The members of the Obama Administration are emphatically not shlemiels. They might however, be shmendricks. I will leave it to the interested student to point out examples of the NSFWs above in the Obama Administration (or any other, for that matter—the White House tends to be full of them).

Note: there are probably as many definitions of these words as there are people who use them.

3 comments… add one
  • steve Link

    I love Jewish terms and humor. There were no Jews where I grew up, so I had very limited contact until med school. One of my anatomy partners knew every JAP joke ever told. I now work with a couple of Jewish eye docs who consider joke telling an art form. By the end of the day, our nurses want to kill us.

    OT- Cannot post at OTB. I run a MAC Powerbook. Will work to see if it is on my end.


  • I spent ages 0 through 10 in an extremely gritty inner city neighborhood and ages 11 through 17 in a neighborhood that was about 50% Jewish. One of the neighbor kids was named Todd Sussman (look him up on imdb). His dad owned a toy store. One of our neighbors and a good, good friend was nearly a stereotypical Jew—Russian, clothing business, speech filled with Yiddish.

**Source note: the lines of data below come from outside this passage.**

-- ==== Sys2Proof/Laws/Attention.lean ====
section
/-! SUPPORT. What raising attention leaves: every field of the state but the unit of the link, and in that unit every
source but the one raised. -/

namespace Sys2Proof.Machine

@[simp] theorem Source.raise_enable {δ : Type} (f : δ → δ) (src : Source δ) : (src.raise f).enable = src.enable := by
  unfold Source.raise; split <;> simp_all

@[simp] theorem Source.raise_inService {δ : Type} (f : δ → δ) (src : Source δ) :
    (src.raise f).inService = src.inService := by
  unfold Source.raise; split <;> rfl

@[simp] theorem Source.raise_pending {δ : Type} (f : δ → δ) (src : Source δ) :
    (src.raise f).pending = (src.pending || src.enable) := by
  unfold Source.raise; split <;> simp_all

theorem Source.raise_detail {δ : Type} (f : δ → δ) (src : Source δ) :
    (src.raise f).detail = if src.enable then f src.detail else src.detail := by
  unfold Source.raise; split <;> rfl

/-- Raising keeps a source sound when its update may give any detail: a pending source has its enable on. -/
theorem Source.raise_sound {δ : Type} (empty : δ) (f : δ → δ) (src : Source δ)
    (h1 : src.pending = true → src.enable = true) (h2 : src.pending = false → src.detail = empty) :
    ((src.raise f).pending = true → (src.raise f).enable = true) ∧
      ((src.raise f).pending = false → (src.raise f).detail = empty) := by
  unfold Source.raise; split <;> simp_all

/-! `raiseFault` -/

@[simp] theorem raiseFault_cellTime (s : State) (arm : Arm) : (raiseFault arm s).cellTime = s.cellTime := rfl
@[simp] theorem raiseFault_resetHeld (s : State) (arm : Arm) : (raiseFault arm s).resetHeld = s.resetHeld := rfl
@[simp] theorem raiseFault_ports (s : State) (arm : Arm) : (raiseFault arm s).ports = s.ports := rfl
@[simp] theorem raiseFault_temp (s : State) (arm : Arm) : (raiseFault arm s).temp = s.temp := rfl
@[simp] theorem raiseFault_model (s : State) (arm : Arm) : (raiseFault arm s).model = s.model := rfl
@[simp] theorem raiseFault_lastPos (s : State) (arm : Arm) : (raiseFault arm s).lastPos = s.lastPos := rfl
@[simp] theorem raiseFault_zones (s : State) (arm : Arm) : (raiseFault arm s).zones = s.zones := rfl
@[simp] theorem raiseFault_sup (s : State) (arm : Arm) : (raiseFault arm s).sup = s.sup := rfl
@[simp] theorem raiseFault_registry (s : State) (arm : Arm) : (raiseFault arm s).registry = s.registry := rfl
@[simp] theorem raiseFault_rack (s : State) (arm : Arm) : (raiseFault arm s).rack = s.rack := rfl
@[simp] theorem raiseFault_touch (s : State) (arm : Arm) : (raiseFault arm s).touch = s.touch := rfl
@[simp] theorem raiseFault_alarmMap (s : State) (arm : Arm) : (raiseFault arm s).alarmMap = s.alarmMap := rfl
@[simp] theorem raiseFault_disabledBy (s : State) (arm : Arm) : (raiseFault arm s).disabledBy = s.disabledBy := rfl
@[simp] theorem raiseFault_pending (s : State) (arm : Arm) : (raiseFault arm s).pending = s.pending := rfl
@[simp] theorem raiseFault_freeIndex (s : State) (arm : Arm) : (raiseFault arm s).freeIndex = s.freeIndex := rfl
@[simp] theorem raiseFault_arms (s : State) (arm : Arm) : (raiseFault arm s).attn.arms = s.attn.arms := rfl
@[simp] theorem raiseFault_cell_master (s : State) (arm : Arm) : (raiseFault arm s).attn.cell.master = s.attn.cell.master := rfl
@[simp] theorem raiseFault_cell_rack (s : State) (arm : Arm) : (raiseFault arm s).attn.cell.rack = s.attn.cell.rack := rfl
@[simp] theorem raiseFault_cell_model (s : State) (arm : Arm) : (raiseFault arm s).attn.cell.model = s.attn.cell.model := rfl
@[simp] theorem raiseFault_cell_sensor (s : State) (arm : Arm) : (raiseFault arm s).attn.cell.sensor = s.attn.cell.sensor := rfl
@[simp] theorem raiseFault_cell_probe (s : State) (arm : Arm) : (raiseFault arm s).attn.cell.probe = s.attn.cell.probe := rfl
@[simp] theorem raiseFault_cell_touch (s : State) (arm : Arm) : (raiseFault arm s).attn.cell.touch = s.attn.cell.touch := rfl

/-! `raiseRack` -/

@[simp] theorem raiseRack_cellTime (s : State) (i : Fin 12) : (raiseRack i s).cellTime = s.cellTime := rfl
@[simp] theorem raiseRack_resetHeld (s : State) (i : Fin 12) : (raiseRack i s).resetHeld = s.resetHeld := rfl
@[simp] theorem raiseRack_ports (s : State) (i : Fin 12) : (raiseRack i s).ports = s.ports := rfl
@[simp] theorem raiseRack_temp (s : State) (i : Fin 12) : (raiseRack i s).temp = s.temp := rfl
@[simp] theorem raiseRack_model (s : State) (i : Fin 12) : (raiseRack i s).model = s.model := rfl
@[simp] theorem raiseRack_lastPos (s : State) (i : Fin 12) : (raiseRack i s).lastPos = s.lastPos := rfl
@[simp] theorem raiseRack_zones (s : State) (i : Fin 12) : (raiseRack i s).zones = s.zones := rfl
@[simp] theorem raiseRack_sup (s : State) (i : Fin 12) : (raiseRack i s).sup = s.sup := rfl
@[simp] theorem raiseRack_registry (s : State) (i : Fin 12) : (raiseRack i s).registry = s.registry := rfl
@[simp] theorem raiseRack_rack (s : State) (i : Fin 12) : (raiseRack i s).rack = s.rack := rfl
@[simp] theorem raiseRack_touch (s : State) (i : Fin 12) : (raiseRack i s).touch = s.touch := rfl
@[simp] theorem raiseRack_alarmMap (s : State) (i : Fin 12) : (raiseRack i s).alarmMap = s.alarmMap := rfl
@[simp] theorem raiseRack_disabledBy (s : State) (i : Fin 12) : (raiseRack i s).disabledBy = s.disabledBy := rfl
@[simp] theorem raiseRack_pending (s : State) (i : Fin 12) : (raiseRack i s).pending = s.pending := rfl
@[simp] theorem raiseRack_freeIndex (s : State) (i : Fin 12) : (raiseRack i s).freeIndex = s.freeIndex := rfl
@[simp] theorem raiseRack_arms (s : State) (i : Fin 12) : (raiseRack i s).attn.arms = s.attn.arms := rfl
@[simp] theorem raiseRack_cell_master (s : State) (i : Fin 12) : (raiseRack i s).attn.cell.master = s.attn.cell.master := rfl
@[simp] theorem raiseRack_cell_fault (s : State) (i : Fin 12) : (raiseRack i s).attn.cell.fault = s.attn.cell.fault := rfl
@[simp] theorem raiseRack_cell_model (s : State) (i : Fin 12) : (raiseRack i s).attn.cell.model = s.attn.cell.model := rfl
@[simp] theorem raiseRack_cell_sensor (s : State) (i : Fin 12) : (raiseRack i s).attn.cell.sensor = s.attn.cell.sensor := rfl
@[simp] theorem raiseRack_cell_probe (s : State) (i : Fin 12) : (raiseRack i s).attn.cell.probe = s.attn.cell.probe := rfl
@[simp] theorem raiseRack_cell_touch (s : State) (i : Fin 12) : (raiseRack i s).attn.cell.touch = s.attn.cell.touch := rfl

    Many of my dad’s college friends were Jewish. My mom’s great uncle was the Irish half of a Jewish-Irish dialect comedy team. Despite his Irish ancestry my grandfather was the Yiddish side of an Irish-Jewish dialect comedy team. Yiddish slang was practically a mother tongue for me.

  • Hi Dave!
    There’s also schtarker -(a muscle bound fool) and na’ar – (idiot), among the more G-rated terms!